For this exercise, write out exactly the lines from the line containing "(8 ≤ v.toNat" through the last line of the records, and no other lines.

╭─ RECORDS SUPPLIED

/-! ## Start-up and the host's registers (12, 19, 21, 22) -/

/-- R463, R464, R468, R469: power-good starts wafer time at 0; an image is accepted or sets FWFAIL; the stored record decides what
trains in full and which sites are dead; stacks and ports come up, a full training writing a new record; the atelier cores start
once every stack that the record cleared is up; READY needs every stack and every maquette, and a committed image then raises
FWSVN. A PCIe port comes up from power-good on. (What start-up leaves to its operands, and what flash was shipped with, are the
model's: logs 11, 19 and 59.)

R464, R468, R471: a module reset leaves wafer time and memory and makes every register what reset makes it, with no launch,
partition or strand and every maquette row absent; a loss of power keeps FWSVN, the stored records and what flash and the host's
memory hold, and nothing else. (What a module reset keeps, and what a loss of power does, are the model's reading: log 60.)

Concluded to complete, each by its own effect: POWER_GOOD, FIRMWARE_VERIFICATION, STORED_RESULTS_CHECK, HBM_TRAINING_COMPLETE,
PORT_TRAINING_COMPLETE, ATELIER_CORES_START, MODULE_READY, MODULE_RESET, POWER_LOSS. -/
def Obligations.StartUpAndResetComplete : Prop :=
  (∀ s : State,
    let i := s.input
    let m := s.module
    (m.powered = false →
      exec .powerGood s = .next ({ s with time := 0, zeroed := [] }.setModule { m with powered := true, sensors := m.loadWear })) ∧
    (∀ f, m.copies.head? = some f → ∀ n c, n < 104 → f.wear.find? n = some c → (m.loadWear.getD n {}).c = c) ∧
    (m.powered = true → m.fwOk = false → m.fwfail = false →
      (s.offeredImage = none → exec .firmwareVerification s = .next (s.setModule { m with fwfail := true })) ∧
      (s.recoveryBytes = [] → s.offeredImage = i.image) ∧
      (∀ g, s.offeredImage = some g →
        let u := { m with imageHash := some g.hash }
        (g.hashOk = true ∧ g.rsaOk = true ∧ g.slhOk = true ∧ m.fwsvn.toNat ≤ g.svn.toNat →
          exec .firmwareVerification s =
            .next (s.setModule { u with fwOk := true, commitSvn := if g.commit then some g.svn else none })) ∧
        (¬(g.hashOk = true ∧ g.rsaOk = true ∧ g.slhOk = true ∧ m.fwsvn.toNat ≤ g.svn.toNat) →
          exec .firmwareVerification s = .next (s.setModule { u with fwfail := true })))) ∧
    (m.fwOk = true → m.recordChecked = false → ∀ f fs r, m.copies = f :: fs → i.record = some r →
      let selfTest := fun (t : Nat) => t < 9216 ∧ Config.selfTestDead (siteZone t) (siteRow t) (siteCol t) = true
      ∃ t : State, exec .storedResultsCheck s = .next t ∧ t.module.recordChecked = true ∧ t.module.bootSt = .training ∧
        (∀ k, k ∈ t.module.fullTrain ↔
          k < 40 ∧ (r.sigOk = false ∨ k ∈ r.badStacks ∨ f.training.find? k = none)) ∧
        (∀ k, k ∈ t.module.fullTrainPorts ↔
          k < 96 ∧ (r.sigOk = false ∨ k ∈ r.badPorts ∨ f.equalisation.find? k = none)) ∧
        (r.sigOk = true → r.defectsOk = true → ∀ k, k ∈ t.module.defects ↔ k ∈ m.defects ∨ k ∈ f.defects) ∧
        (r.sigOk = false ∨ r.defectsOk = false → ∀ k, k ∈ t.module.defects ↔ k ∈ m.defects ∨ selfTest k)) ∧
    (m.recordChecked = true → i.stack < 40 → i.stack ∉ m.stacksTrained →
      ∃ t : State, exec .hbmTrainingComplete s = .next t ∧ i.stack ∈ t.module.stacksTrained ∧
        i.stack ∉ t.module.fullTrain ∧
        t.module.recordWrites = m.recordWrites + (if i.stack ∈ m.fullTrain then 1 else 0) ∧
        (i.stack ∈ m.fullTrain → ∃ f : FlashRecord, t.module.copies.head? = some f ∧ f.training.find? i.stack = some i.value)) ∧
    (m.powered = true → i.port = 96 ∨ i.port = 97 →
      exec .portTrainingComplete s = .next (s.setModule { m with pcieUp := setInsert (i.port - 96) m.pcieUp })) ∧
    (m.recordChecked = true → i.port < 96 → (s.port i.port).trained = false → (i.port ∈ m.fullTrainPorts → m.ready = true) →
      s.outbox = [] →
      ∃ t : State, exec .portTrainingComplete s = .next t ∧
        t.port i.port = { s.port i.port with up := true, trained := true, lastArrival := s.time, lastSent := s.time, failedAt := none, settled := [] } ∧
        i.port ∉ t.module.fullTrainPorts) ∧
    (m.ready = false → i.port < 96 → i.port ∈ m.fullTrainPorts → exec .portTrainingComplete s = .next s) ∧
    (m.recordChecked = true → m.ateliersStarted = false → (∀ k, k < 40 → k ∈ m.fullTrain ∨ k ∈ m.stacksTrained) →
      s.l2.entries = [] → s.slotWrites = [] →
      ∃ t : State, exec .atelierCoresStart s = .next t ∧ t.module.ateliersStarted = true ∧ t.module.bootSt = .building ∧
        ∀ a, a < 128 → (t.strand (strandOf (18432 + a) 0)).st = .ready ∧
          (t.strand (strandOf (18432 + a) 0)).pc = Config.atelierEntry a &&& ~~~7#64) ∧
    (m.ateliersStarted = true → m.ready = false → (∀ k, k < 40 → k ∈ m.stacksTrained) →
      (∀ z, z < 64 → (s.zone z).outOfService = true ∨ ∀ r, r < 12 → r ∈ (s.zone z).mapped) →
      exec .moduleReady s =
        .next (s.setModule
          { m with
            ready := true, bootSt := .running, cycle := ceilDiv s.time 10000, armPhase := 0
            fwsvn := m.commitSvn.getD m.fwsvn, commitSvn := none })) ∧
    ((m.ateliersStarted = false ∨ (∃ k, k < 40 ∧ k ∉ m.stacksTrained)) → exec .moduleReady s = .next s)) ∧
  (∀ s : State,
    (∃ t : State, exec .moduleReset s = .next t ∧ t.time = s.time ∧ t.mem = s.mem ∧ t.strands = State.reset.strands ∧
      t.cores = State.reset.cores ∧ t.tiles = State.reset.tiles ∧ t.zones = State.reset.zones ∧ t.parts = State.reset.parts ∧
      t.tenants = State.reset.tenants ∧ t.launches = State.reset.launches ∧ t.module.ready = false ∧
      t.module.fwsvn = s.module.fwsvn) ∧
    (∃ t : State, exec .powerLoss s = .next t ∧ t.module.powered = false ∧ t.module.ready = false ∧
      t.module.fwsvn = s.module.fwsvn ∧ t.module.copies = (if s.input.flag then s.module.copies.take 1 else s.module.copies) ∧ t.strands = State.reset.strands ∧
      t.cores = State.reset.cores ∧ t.zones = State.reset.zones ∧ t.time = 0 ∧
      ∀ a, t.mem.read a =
        if paIsHost a = true ∨ (paIsSystem a = true ∧ 0x10000000 ≤ a % 2 ^ 48 ∧ a % 2 ^ 48 < 0x14000000) then s.mem.read a else 0#8))

/-- R212, R261, R462: PCAP is held between 9 and 20 kW; SHCTL's GO starts a shootdown, or sets ERR under one, CLRE clears ERR, and
a shootdown with no access in its way completes; HREQ puts a KIND 6 record in slot 289, or is lost with HRLOST set, which a
write clears. The page answers once a PCIe port is up (R463). (PCAP's reserved bits, what a shootdown waits for and the reports that
leave are the model's: logs 81, 61 and 52.)

R190, R313, R444, R458, R460: an event ring's TAIL moves on to at most HEAD, and a new base or size empties the ring; a span
register takes a word that keeps to its table while no launch is bound; QPRIO takes 0 to 7, and another value sets the queue's
error bit; the host's answer to a page request sets the accesses of its function that are held for it going, or refuses the page to
each: a strand traps at its pair, another agent's access meets its own refusal, once, at its next try; a
function enabled starts its counters at zero. (How far TAIL may lie behind, that a REGISTER_WRITE stands for both writes, and how a
refusal reaches an access that is tried again, are the model's: logs 102, 62 and 23.)

Concluded to complete, each by its own effect: PCAP_WRITE, SHOOTDOWN_GO, SHCTL_CLRE, SHOOTDOWN_COMPLETE, HREQ, HRLOST_CLEAR,
EVENT_RING_TAIL_WRITE, EVENT_RING_CONFIG_WRITE, SPAN_CONFIG_WRITE, REGISTER_WRITE, PRI_RESPONSE, VF_ENABLE. -/
def Obligations.HostEventsComplete : Prop :=
  (∀ s : State,
    let i := s.input
    let m := s.module
    let v := i.value
    let zone := v.toNat / 2 ^ 58
    (m.pcieUp = [] → ∀ e, e ∈ [Instr.pcapWrite, .shootdownGo, .shctlClre, .hreq, .hrlostClear] → exec e s = .next s) ∧
    (m.pcieUp ≠ [] →
    exec .pcapWrite s = .next (s.setModule { m with pcap := max 180000 (min 400000 (v.toNat % 2 ^ 19)) }) ∧
    (v.getLsbD 0 = true → v.getLsbD 2 = false → m.shBusy = true →
      exec .shootdownGo s = .next (s.setModule { m with shErr := true })) ∧
    (v.getLsbD 0 = true → v.getLsbD 2 = false → m.shBusy = false → m.shcnt ≠ 0 →
      exec .shootdownGo s = .next (s.setModule { m with shBusy := true, shPlb := v.getLsbD 1 })) ∧
    (v.getLsbD 0 = true → v.getLsbD 2 = false → m.shBusy = false → m.shcnt = 0 →
      ∃ t : State, exec .shootdownGo s = .next t ∧ t.module = { m with shBusy := false, shPlb := false }) ∧
    (v.getLsbD 2 = true → v.getLsbD 0 = false → exec .shctlClre s = .next (s.setModule { m with shErr := false }))) ∧
    (m.shBusy = true → s.accesses = [] → s.slotWrites = [] → s.heldIn (m.shva / 64) (m.shva / 64 + m.shcnt * 64) = none →
      ∃ t : State, exec .shootdownComplete s = .next t ∧ t.module = { m with shBusy := false, shPlb := false } ∧
        (∀ line, m.shva / 64 ≤ line → line < m.shva / 64 + m.shcnt * 64 → t.l2.find? line = none) ∧
        (m.shPlb = true → ∀ c, (t.core c).plb = [])) ∧
    (m.pcieUp ≠ [] → m.ateliersStarted = false ∨ freeIndex (s.zone zone).mbx 289 = none →
      exec .hreq s = .next (s.setModule { m with hrlost := true })) ∧
    (∀ k, m.pcieUp ≠ [] → m.ateliersStarted = true → freeIndex (s.zone zone).mbx 289 = some k → s.reports = [] →
      exec .hreq s =
        .next (s.setZone zone
          { s.zone zone with
            mbx := (s.zone zone).mbx ++
              [{ slot := 289, index := k
                 body := recordBody 6 0 0 false 0 0 0 0#64 0#64 0#64 (BitVec.ofNat 64 (v.toNat % 2 ^ 58)) }] })) ∧
    (m.pcieUp ≠ [] → v.getLsbD 4 = true → exec .hrlostClear s = .next (s.setModule { m with hrlost := false })) ∧
    (v.getLsbD 4 = false → exec .hrlostClear s = .next s)) ∧
  (∀ s : State,
    let i := s.input
    let r := s.ring i.fn
    let v := i.value
    let q := s.part i.part
    let low : BitVec 32 := v.extractLsb' 0 32
    let m := s.module
    (s.ringAnswers i.fn = true →
      ((r.head - low).toNat < 2 ^ 31 → exec .eventRingTailWrite s = .next (s.setRing i.fn { r with tail := low })) ∧
      (2 ^ 31 ≤ (r.head - low).toNat → ∃ t : State, exec .eventRingTailWrite s = .next t ∧ t.ring i.fn = r) ∧
      (i.off = 0 →
        exec .eventRingConfigWrite s = .next (s.setRing i.fn { r with tail := r.head, base := v &&& ~~~0xFFF#64 })) ∧
      (i.off = 8 →
        exec .eventRingConfigWrite s =
          .next (s.setRing i.fn { r with tail := r.head, en := v.getLsbD 4, log2n := v.toNat % 16 }))) ∧
    (s.ringAnswers i.fn = false → exec .eventRingTailWrite s = .next s ∧ exec .eventRingConfigWrite s = .next s) ∧
    (m.pcieUp ≠ [] → m.fwfail = false → q.live = true → s.partBound i.part = false →
      (i.off = 0 → spcfgOk v = true → exec .spanConfigWrite s = .next (s.setPart i.part { q with spcfg := v, nextSpan := 1, spanSettled := [] })) ∧
      (0x100 ≤ i.off → i.off < 0x300 → routeOk v = true →
        exec .spanConfigWrite s = .next (s.setPart i.part { q with routes := q.routes.set ((i.off - 0x100) / 8) v }))) ∧
    (s.partBound i.part = true → exec .spanConfigWrite s = .next s) ∧
    (m.pcieUp ≠ [] → i.flag = false → i.off = 0x28 → exec .registerWrite s = .next (s.setModule { m with portsel := v })) ∧
    (i.flag = true → i.off ≠ 8 → q.live = true → s.answers q.tenant = true → i.queue < 32 →
      let x := s.queue i.part i.queue
      (v.toNat < 8 → exec .registerWrite s = .next (s.setQueue i.part i.queue { x with qprio := v.extractLsb' 0 3 })) ∧
      (8 ≤ v.toNat → exec .registerWrite s = .next (s.setQueue i.part i.queue { x with kerr := true }))) ∧
    (∀ p, s.pri[i.index]? = some p → i.bad = [] → s.slotWrites = [] →
      let same := fun (r : PageRequest) => r.fn = p.fn ∧ r.page = p.page
      let code := if p.acc < 4 then p.acc else 0
      ∃ t : State, exec .priResponse s = .next t ∧
        (i.flag = false → p.fn * 2 ^ 40 + p.page ∉ t.hostAbsent ∧ (∀ r, r ∈ t.pri ↔ r ∈ s.pri ∧ ¬same r) ∧
          (∀ r, r ∈ t.hostRefused ↔ r ∈ s.hostRefused ∧ ¬same r) ∧
          (∀ k, p.asker = .strand k → (s.strand k).st = .waiting .pri → (t.strand k).st = .ready)) ∧
        (i.flag = true → (∀ r, r ∈ t.pri → r ∈ s.pri ∧ ¬same r) ∧
          ((∃ c ch id, p.asker = .op c ch id) ∨ p.asker = .dispatcher → p ∈ t.hostRefused) ∧
          (∀ k x, p.asker = .strand k → x = s.strand k → x.st = .waiting .pri → s.silentStrand k = false →
            coreIsAtelier (strandCore k) = false → x.inHandler = false → x.inShadow = false → x.task = none →
            (∀ y, y ∈ s.pri → same y → y = p) →
            (t.strand k).st = .parked ∧ (t.strand k).pc = x.pc ∧ (t.strand k).taddr = p.va ∧
            (t.strand k).tcause = BitVec.ofNat 10 ((if p.slotA then 256 else 0) + 9) ∧
            (t.strand k).tinfo = BitVec.ofNat 64 (4 * 2 ^ 56 + code * 2 ^ 48)))) ∧
    (∀ (b : Asker) (acc : Acc) (va : Word) (pa fn : Nat) (c : Option (Nat × Nat)), s.asksHost pa c = true →
      (pageRequest fn b acc va pa ∈ s.hostRefused → ∃ x, s.hostGate fn b acc va pa c = .refused x ∧ x.cause = 0x09#6 ∧ x.addr = va ∧
        pageRequest fn b acc va pa ∉ (s.faultMet x).hostRefused) ∧
      (pageRequest fn b acc va pa ∉ s.hostRefused → fn * 2 ^ 40 + pa / 4096 ∉ s.hostAbsent → s.hostGate fn b acc va pa c = .pass)) ∧
    (i.tenant < 64 →
      exec .vfEnable s =
        .next (s.setTenant i.tenant
          { s.tenant i.tenant with
            vfEnabled := true, l2fill := 0#64, l2wb := 0#64, l2xhit := 0#64, l2wbf := 0#64, dirovf := 0#64, amonear := 0#64
            amofar := 0#64 })))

╰─

=== RESPONSE TO THE EXERCISE ===
      (8 ≤ v.toNat → exec .registerWrite s = .next (s.setQueue i.part i.queue { x with kerr := true }))) ∧
    (∀ p, s.pri[i.index]? = some p → i.bad = [] → s.slotWrites = [] →
      let same := fun (r : PageRequest) => r.fn = p.fn ∧ r.page = p.page
      let code := if p.acc < 4 then p.acc else 0
      ∃ t : State, exec .priResponse s = .next t ∧
        (i.flag = false → p.fn * 2 ^ 40 + p.page ∉ t.hostAbsent ∧ (∀ r, r ∈ t.pri ↔ r ∈ s.pri ∧ ¬same r) ∧
          (∀ r, r ∈ t.hostRefused ↔ r ∈ s.hostRefused ∧ ¬same r) ∧
          (∀ k, p.asker = .strand k → (s.strand k).st = .waiting .pri → (t.strand k).st = .ready)) ∧
        (i.flag = true → (∀ r, r ∈ t.pri → r ∈ s.pri ∧ ¬same r) ∧
          ((∃ c ch id, p.asker = .op c ch id) ∨ p.asker = .dispatcher → p ∈ t.hostRefused) ∧
          (∀ k x, p.asker = .strand k → x = s.strand k → x.st = .waiting .pri → s.silentStrand k = false →
            coreIsAtelier (strandCore k) = false → x.inHandler = false → x.inShadow = false → x.task = none →
            (∀ y, y ∈ s.pri → same y → y = p) →
            (t.strand k).st = .parked ∧ (t.strand k).pc = x.pc ∧ (t.strand k).taddr = p.va ∧
            (t.strand k).tcause = BitVec.ofNat 10 ((if p.slotA then 256 else 0) + 9) ∧
            (t.strand k).tinfo = BitVec.ofNat 64 (4 * 2 ^ 56 + code * 2 ^ 48)))) ∧
    (∀ (b : Asker) (acc : Acc) (va : Word) (pa fn : Nat) (c : Option (Nat × Nat)), s.asksHost pa c = true →
      (pageRequest fn b acc va pa ∈ s.hostRefused → ∃ x, s.hostGate fn b acc va pa c = .refused x ∧ x.cause = 0x09#6 ∧ x.addr = va ∧
        pageRequest fn b acc va pa ∉ (s.faultMet x).hostRefused) ∧
      (pageRequest fn b acc va pa ∉ s.hostRefused → fn * 2 ^ 40 + pa / 4096 ∉ s.hostAbsent → s.hostGate fn b acc va pa c = .pass)) ∧
    (i.tenant < 64 →
      exec .vfEnable s =
        .next (s.setTenant i.tenant
          { s.tenant i.tenant with
            vfEnabled := true, l2fill := 0#64, l2wb := 0#64, l2xhit := 0#64, l2wbf := 0#64, dirovf := 0#64, amonear := 0#64
            amofar := 0#64 })))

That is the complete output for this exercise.